What you need to do =
From the line below that contains "put back. -/" to the line that contains "hs y fun e =>", repeat every line exactly, both ends included, and nothing else.

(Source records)
═══

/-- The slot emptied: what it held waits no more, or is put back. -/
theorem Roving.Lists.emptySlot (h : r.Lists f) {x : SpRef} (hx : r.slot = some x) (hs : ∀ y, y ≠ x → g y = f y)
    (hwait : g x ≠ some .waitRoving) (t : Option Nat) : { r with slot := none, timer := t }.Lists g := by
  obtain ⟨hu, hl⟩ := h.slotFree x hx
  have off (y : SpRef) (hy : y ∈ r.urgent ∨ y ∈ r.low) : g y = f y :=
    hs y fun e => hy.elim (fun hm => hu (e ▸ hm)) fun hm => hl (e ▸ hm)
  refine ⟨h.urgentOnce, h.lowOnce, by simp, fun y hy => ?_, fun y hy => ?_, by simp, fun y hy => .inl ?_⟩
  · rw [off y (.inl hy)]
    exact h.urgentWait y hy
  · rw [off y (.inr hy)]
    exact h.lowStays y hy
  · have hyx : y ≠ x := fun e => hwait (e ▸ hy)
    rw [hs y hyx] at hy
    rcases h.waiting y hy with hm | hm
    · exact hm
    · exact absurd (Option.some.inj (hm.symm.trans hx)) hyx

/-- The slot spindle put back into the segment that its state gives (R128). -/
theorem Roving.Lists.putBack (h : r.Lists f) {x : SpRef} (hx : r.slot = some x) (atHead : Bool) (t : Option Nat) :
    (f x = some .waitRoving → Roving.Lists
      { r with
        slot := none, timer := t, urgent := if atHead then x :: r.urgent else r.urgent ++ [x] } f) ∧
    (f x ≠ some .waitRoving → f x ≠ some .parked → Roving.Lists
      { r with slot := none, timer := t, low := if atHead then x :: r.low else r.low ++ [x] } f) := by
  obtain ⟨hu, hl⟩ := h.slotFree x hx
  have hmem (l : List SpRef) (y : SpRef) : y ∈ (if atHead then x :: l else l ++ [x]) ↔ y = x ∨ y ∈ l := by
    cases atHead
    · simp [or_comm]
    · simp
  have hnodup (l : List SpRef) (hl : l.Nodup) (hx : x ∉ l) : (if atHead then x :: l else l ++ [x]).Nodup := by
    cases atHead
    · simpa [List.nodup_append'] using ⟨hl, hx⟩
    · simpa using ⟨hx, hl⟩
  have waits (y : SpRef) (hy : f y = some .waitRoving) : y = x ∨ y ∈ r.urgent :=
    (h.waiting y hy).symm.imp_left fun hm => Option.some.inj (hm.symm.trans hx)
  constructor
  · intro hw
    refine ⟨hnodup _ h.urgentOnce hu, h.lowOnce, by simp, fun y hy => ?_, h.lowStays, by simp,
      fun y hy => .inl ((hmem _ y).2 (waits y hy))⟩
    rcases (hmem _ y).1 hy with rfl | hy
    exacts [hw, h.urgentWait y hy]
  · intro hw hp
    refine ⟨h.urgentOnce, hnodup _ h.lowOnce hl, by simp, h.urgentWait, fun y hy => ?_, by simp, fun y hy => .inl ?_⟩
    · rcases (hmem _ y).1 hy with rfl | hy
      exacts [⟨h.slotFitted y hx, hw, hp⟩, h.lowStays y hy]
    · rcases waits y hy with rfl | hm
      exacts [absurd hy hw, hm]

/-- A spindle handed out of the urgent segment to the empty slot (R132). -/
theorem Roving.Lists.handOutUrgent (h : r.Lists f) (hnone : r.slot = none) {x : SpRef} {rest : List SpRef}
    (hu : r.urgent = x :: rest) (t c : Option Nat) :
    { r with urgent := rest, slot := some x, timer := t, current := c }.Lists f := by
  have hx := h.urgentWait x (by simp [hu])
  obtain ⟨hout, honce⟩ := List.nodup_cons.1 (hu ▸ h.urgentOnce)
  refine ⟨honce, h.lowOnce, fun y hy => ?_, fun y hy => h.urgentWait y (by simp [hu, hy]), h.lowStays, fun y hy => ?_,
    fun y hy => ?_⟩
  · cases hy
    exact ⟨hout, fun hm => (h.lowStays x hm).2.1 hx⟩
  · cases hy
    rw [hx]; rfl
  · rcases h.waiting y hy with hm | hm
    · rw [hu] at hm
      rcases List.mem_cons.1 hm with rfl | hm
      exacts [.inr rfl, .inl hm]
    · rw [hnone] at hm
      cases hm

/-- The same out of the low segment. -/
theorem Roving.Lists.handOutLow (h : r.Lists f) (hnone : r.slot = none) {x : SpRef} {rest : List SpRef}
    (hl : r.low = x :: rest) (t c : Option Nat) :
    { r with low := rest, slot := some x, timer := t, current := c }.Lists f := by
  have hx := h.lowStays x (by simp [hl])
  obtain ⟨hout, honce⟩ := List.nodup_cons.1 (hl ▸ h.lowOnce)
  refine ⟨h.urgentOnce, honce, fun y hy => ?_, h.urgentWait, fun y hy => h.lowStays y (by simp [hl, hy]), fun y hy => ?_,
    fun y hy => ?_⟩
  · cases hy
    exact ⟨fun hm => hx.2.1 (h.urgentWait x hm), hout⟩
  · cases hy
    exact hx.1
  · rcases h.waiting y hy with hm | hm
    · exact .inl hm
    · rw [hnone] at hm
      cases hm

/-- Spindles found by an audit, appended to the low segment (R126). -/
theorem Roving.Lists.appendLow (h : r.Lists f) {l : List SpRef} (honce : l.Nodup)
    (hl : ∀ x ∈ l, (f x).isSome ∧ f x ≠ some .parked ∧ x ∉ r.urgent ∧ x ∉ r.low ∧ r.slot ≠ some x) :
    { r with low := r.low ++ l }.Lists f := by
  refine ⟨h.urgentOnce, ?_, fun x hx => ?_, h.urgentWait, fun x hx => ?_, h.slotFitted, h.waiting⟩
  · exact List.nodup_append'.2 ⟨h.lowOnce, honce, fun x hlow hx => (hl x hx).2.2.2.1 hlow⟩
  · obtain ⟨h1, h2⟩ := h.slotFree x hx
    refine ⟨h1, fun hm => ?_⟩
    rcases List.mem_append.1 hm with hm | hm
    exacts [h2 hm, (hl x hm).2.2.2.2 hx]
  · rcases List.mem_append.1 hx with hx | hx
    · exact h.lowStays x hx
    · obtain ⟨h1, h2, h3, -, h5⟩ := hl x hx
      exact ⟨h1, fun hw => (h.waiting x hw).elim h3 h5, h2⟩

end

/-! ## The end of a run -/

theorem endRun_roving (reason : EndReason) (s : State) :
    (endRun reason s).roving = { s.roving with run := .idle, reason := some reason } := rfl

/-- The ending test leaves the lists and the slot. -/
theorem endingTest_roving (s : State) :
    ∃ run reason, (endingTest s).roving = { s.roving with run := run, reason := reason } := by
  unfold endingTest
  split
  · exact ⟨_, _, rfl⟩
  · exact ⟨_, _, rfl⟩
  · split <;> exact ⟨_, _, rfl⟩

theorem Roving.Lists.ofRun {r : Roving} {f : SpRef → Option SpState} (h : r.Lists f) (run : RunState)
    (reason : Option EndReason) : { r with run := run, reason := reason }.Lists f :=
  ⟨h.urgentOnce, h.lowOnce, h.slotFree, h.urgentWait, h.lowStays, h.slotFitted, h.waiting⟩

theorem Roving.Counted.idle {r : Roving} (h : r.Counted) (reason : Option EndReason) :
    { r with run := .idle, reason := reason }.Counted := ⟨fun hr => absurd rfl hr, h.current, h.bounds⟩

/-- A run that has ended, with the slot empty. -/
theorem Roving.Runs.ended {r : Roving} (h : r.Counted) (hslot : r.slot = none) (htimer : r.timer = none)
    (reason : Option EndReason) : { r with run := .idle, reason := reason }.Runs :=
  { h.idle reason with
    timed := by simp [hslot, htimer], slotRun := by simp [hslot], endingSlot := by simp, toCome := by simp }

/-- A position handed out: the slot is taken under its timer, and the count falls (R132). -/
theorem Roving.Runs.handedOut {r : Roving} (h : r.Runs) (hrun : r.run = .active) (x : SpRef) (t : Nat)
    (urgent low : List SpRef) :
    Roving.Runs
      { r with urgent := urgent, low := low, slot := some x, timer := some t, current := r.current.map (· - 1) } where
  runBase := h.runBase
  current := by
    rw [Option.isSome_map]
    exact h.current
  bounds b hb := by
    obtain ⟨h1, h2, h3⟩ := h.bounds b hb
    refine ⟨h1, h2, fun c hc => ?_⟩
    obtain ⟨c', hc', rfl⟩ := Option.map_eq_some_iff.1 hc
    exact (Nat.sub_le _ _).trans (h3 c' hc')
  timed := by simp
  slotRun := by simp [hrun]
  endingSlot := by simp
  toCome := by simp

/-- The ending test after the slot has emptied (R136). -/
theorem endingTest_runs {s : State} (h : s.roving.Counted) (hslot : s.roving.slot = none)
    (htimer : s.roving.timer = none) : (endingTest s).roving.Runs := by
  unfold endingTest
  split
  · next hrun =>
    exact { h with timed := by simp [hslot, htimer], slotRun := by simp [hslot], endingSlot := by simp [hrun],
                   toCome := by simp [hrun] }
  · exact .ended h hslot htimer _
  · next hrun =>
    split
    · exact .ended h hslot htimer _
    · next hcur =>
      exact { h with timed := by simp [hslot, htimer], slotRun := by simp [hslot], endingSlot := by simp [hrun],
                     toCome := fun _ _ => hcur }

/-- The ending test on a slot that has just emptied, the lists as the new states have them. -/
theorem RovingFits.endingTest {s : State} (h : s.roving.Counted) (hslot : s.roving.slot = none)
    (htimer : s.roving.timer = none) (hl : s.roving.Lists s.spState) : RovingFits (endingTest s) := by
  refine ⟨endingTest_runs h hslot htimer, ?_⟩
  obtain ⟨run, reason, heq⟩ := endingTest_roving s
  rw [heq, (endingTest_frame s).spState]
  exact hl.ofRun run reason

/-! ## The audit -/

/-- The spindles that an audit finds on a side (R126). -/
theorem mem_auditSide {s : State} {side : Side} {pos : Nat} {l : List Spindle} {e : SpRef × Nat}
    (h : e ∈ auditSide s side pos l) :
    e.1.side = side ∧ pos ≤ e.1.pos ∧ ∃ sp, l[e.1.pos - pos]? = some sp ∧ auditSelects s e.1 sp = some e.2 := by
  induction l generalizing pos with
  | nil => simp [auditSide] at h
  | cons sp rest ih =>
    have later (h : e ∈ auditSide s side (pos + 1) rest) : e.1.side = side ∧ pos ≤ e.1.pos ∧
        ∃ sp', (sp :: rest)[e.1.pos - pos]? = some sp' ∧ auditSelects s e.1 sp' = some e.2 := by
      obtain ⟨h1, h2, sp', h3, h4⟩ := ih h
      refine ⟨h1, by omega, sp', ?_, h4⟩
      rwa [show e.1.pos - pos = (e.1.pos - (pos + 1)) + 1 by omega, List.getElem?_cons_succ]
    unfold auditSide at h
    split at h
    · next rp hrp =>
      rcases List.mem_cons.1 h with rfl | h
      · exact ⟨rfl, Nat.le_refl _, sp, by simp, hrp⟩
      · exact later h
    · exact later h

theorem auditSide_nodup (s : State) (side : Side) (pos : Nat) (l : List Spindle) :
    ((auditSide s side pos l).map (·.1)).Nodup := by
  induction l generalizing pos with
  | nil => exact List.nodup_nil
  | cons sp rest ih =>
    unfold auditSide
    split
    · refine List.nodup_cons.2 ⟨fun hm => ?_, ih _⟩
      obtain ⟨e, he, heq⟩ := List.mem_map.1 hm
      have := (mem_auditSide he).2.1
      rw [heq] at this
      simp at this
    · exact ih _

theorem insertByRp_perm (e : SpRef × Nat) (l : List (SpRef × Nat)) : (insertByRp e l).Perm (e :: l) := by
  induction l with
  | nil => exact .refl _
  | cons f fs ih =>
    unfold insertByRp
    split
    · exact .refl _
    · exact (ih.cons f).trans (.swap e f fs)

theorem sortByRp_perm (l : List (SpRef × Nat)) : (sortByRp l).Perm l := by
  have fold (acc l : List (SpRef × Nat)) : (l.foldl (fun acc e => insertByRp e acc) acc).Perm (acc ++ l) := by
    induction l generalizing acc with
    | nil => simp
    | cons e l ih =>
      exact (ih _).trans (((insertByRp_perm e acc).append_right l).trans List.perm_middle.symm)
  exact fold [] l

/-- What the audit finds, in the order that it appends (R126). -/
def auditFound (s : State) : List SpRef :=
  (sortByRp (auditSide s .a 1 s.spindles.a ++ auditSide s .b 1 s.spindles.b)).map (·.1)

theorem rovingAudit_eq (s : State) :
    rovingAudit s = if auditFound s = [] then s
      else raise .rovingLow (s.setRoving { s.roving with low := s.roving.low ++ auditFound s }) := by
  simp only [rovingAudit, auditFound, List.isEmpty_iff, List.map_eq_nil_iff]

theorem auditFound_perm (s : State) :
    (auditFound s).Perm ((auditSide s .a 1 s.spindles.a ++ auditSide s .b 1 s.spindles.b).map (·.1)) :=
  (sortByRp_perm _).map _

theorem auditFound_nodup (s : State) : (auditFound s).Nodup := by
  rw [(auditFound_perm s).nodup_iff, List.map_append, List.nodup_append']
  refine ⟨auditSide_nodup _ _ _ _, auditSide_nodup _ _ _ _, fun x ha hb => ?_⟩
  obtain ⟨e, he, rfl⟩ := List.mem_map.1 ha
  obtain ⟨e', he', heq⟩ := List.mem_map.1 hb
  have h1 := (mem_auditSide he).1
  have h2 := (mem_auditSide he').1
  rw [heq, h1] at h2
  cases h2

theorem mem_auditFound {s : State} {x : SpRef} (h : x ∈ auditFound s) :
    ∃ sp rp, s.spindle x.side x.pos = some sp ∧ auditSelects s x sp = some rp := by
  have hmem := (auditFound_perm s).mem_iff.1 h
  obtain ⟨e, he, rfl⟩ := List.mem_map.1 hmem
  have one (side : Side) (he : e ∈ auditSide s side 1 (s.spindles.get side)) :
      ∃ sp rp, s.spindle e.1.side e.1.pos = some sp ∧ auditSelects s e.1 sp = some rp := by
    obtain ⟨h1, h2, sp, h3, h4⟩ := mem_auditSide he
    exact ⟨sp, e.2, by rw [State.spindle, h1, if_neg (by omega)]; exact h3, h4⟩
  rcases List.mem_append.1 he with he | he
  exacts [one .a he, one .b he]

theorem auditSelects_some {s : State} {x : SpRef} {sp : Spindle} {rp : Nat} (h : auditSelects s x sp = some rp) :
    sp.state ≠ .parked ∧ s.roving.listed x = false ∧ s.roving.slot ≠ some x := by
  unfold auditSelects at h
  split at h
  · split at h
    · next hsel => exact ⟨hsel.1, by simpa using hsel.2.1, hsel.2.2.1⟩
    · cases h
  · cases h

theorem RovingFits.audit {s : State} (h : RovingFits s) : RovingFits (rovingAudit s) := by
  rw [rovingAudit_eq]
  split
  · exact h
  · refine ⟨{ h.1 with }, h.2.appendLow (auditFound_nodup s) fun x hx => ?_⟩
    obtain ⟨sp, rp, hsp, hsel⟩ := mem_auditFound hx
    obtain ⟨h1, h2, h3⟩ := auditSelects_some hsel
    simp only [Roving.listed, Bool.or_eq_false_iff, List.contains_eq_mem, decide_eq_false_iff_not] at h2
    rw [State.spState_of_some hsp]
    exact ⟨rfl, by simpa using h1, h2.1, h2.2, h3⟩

═══

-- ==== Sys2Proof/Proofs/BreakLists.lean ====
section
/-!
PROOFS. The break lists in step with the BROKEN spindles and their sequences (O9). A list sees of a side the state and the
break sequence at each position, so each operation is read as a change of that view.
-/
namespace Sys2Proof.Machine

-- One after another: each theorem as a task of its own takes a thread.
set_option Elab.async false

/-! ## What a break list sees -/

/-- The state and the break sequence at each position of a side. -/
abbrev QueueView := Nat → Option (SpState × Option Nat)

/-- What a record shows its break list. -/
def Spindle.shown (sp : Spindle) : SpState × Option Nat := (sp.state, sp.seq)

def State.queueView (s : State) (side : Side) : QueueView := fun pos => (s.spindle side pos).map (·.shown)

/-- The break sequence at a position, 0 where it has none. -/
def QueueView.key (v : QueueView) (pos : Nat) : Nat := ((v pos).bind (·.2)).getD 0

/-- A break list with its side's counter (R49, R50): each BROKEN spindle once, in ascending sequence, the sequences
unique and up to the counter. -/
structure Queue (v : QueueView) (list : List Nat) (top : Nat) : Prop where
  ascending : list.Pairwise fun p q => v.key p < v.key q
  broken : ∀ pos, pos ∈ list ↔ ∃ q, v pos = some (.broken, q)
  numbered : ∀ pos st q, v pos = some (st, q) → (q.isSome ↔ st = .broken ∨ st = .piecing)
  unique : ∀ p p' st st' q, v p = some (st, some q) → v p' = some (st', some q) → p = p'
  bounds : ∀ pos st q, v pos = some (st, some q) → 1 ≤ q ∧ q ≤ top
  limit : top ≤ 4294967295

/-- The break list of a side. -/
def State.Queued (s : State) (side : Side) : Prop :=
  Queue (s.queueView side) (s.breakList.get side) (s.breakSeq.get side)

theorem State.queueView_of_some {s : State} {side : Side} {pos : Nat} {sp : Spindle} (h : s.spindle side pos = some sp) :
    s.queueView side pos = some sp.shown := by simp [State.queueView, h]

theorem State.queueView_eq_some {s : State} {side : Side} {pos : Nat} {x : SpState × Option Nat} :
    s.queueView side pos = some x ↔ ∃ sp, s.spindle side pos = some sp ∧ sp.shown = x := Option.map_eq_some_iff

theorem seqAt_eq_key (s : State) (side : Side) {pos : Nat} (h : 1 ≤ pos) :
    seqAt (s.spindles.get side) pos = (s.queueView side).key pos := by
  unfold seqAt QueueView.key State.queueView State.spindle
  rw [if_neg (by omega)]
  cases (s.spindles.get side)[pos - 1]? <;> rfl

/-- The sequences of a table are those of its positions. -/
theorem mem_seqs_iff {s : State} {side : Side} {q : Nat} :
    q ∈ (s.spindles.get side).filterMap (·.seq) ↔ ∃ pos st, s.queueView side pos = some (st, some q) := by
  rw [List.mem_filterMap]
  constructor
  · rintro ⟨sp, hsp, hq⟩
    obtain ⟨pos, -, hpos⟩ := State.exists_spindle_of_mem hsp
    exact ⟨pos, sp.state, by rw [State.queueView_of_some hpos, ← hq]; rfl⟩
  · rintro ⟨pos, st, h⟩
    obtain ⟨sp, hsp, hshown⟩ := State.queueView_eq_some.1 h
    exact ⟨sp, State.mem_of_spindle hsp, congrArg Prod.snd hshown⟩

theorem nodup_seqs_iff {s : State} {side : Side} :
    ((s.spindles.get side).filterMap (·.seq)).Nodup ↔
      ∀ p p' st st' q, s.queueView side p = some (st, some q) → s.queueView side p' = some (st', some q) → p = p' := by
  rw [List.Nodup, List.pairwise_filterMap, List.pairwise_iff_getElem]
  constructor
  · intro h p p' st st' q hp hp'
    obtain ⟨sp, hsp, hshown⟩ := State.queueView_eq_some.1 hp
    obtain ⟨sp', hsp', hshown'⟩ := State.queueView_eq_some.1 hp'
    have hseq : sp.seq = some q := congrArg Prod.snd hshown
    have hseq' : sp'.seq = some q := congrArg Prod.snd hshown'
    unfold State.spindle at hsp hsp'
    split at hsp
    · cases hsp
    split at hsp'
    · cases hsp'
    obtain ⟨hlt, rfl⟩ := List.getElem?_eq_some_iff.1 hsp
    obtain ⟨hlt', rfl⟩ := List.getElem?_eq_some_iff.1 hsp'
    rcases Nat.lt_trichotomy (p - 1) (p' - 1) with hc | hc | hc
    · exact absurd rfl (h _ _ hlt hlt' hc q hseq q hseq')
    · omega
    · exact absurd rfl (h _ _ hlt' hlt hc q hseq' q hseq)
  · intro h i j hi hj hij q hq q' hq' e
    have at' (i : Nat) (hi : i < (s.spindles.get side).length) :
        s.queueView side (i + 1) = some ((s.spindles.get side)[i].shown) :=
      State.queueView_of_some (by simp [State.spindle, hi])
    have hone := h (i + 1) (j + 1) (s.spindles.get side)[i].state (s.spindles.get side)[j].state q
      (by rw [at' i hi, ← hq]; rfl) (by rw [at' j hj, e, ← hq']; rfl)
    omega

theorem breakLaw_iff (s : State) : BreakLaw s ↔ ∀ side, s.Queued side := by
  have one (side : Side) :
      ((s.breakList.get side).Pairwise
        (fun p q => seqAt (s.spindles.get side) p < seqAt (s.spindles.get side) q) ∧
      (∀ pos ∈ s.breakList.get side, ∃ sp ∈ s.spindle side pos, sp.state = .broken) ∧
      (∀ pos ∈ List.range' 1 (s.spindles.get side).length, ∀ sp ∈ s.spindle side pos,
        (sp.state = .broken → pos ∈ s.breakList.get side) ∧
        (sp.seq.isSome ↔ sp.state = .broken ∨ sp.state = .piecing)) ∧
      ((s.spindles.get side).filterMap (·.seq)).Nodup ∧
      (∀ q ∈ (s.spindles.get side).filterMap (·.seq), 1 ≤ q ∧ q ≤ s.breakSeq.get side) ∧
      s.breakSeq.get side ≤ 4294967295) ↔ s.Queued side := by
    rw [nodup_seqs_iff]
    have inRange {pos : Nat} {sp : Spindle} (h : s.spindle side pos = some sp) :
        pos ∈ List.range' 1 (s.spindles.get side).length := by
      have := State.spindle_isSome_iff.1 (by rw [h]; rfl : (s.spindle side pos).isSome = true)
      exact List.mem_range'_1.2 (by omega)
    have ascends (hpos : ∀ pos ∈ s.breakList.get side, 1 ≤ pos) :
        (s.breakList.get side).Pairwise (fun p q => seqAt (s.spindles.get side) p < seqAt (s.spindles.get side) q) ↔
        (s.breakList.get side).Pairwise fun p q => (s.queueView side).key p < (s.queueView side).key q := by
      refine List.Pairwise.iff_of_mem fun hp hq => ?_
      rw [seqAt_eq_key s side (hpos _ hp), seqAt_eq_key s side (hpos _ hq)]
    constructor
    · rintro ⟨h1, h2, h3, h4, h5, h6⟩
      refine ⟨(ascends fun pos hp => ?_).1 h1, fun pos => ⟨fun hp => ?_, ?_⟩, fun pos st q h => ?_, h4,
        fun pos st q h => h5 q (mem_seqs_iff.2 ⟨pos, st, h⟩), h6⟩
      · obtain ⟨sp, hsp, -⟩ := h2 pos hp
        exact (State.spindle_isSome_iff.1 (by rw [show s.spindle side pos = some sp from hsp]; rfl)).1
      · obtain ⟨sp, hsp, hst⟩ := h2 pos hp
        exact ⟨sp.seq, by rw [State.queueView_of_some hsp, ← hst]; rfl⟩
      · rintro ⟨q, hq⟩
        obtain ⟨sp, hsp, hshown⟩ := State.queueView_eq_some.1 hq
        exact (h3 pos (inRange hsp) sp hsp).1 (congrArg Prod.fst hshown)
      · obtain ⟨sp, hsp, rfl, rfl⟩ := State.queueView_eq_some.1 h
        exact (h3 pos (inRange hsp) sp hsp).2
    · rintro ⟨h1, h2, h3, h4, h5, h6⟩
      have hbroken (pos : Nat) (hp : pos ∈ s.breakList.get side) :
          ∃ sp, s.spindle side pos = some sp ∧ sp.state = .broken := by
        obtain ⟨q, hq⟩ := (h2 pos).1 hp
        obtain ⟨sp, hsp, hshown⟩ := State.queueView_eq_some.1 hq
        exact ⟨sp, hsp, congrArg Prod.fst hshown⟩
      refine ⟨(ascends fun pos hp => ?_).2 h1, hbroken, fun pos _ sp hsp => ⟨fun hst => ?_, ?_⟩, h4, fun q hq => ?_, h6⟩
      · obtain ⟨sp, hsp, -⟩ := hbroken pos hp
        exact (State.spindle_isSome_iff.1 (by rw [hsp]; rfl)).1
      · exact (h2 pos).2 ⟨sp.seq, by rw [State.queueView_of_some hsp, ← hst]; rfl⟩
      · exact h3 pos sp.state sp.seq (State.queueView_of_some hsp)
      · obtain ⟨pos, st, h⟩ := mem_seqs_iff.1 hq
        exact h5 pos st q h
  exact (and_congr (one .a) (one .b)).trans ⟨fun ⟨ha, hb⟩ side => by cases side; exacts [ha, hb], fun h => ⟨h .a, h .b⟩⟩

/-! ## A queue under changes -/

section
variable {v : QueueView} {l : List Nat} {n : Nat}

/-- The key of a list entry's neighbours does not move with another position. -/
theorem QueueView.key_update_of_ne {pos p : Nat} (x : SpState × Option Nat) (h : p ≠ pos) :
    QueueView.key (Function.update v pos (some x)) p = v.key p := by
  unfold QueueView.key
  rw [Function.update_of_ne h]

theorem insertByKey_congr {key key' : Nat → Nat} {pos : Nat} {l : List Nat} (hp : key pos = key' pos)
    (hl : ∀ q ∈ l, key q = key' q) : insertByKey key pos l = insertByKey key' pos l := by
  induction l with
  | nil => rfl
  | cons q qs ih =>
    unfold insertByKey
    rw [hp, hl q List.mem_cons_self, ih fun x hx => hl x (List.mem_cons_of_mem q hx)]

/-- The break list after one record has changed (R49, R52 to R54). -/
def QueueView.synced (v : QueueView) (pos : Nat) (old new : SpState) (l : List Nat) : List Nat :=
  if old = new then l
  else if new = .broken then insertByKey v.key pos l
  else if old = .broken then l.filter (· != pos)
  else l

═══

Expected answer =
/-- The slot emptied: what it held waits no more, or is put back. -/
theorem Roving.Lists.emptySlot (h : r.Lists f) {x : SpRef} (hx : r.slot = some x) (hs : ∀ y, y ≠ x → g y = f y)
    (hwait : g x ≠ some .waitRoving) (t : Option Nat) : { r with slot := none, timer := t }.Lists g := by
  obtain ⟨hu, hl⟩ := h.slotFree x hx
  have off (y : SpRef) (hy : y ∈ r.urgent ∨ y ∈ r.low) : g y = f y :=
    hs y fun e => hy.elim (fun hm => hu (e ▸ hm)) fun hm => hl (e ▸ hm)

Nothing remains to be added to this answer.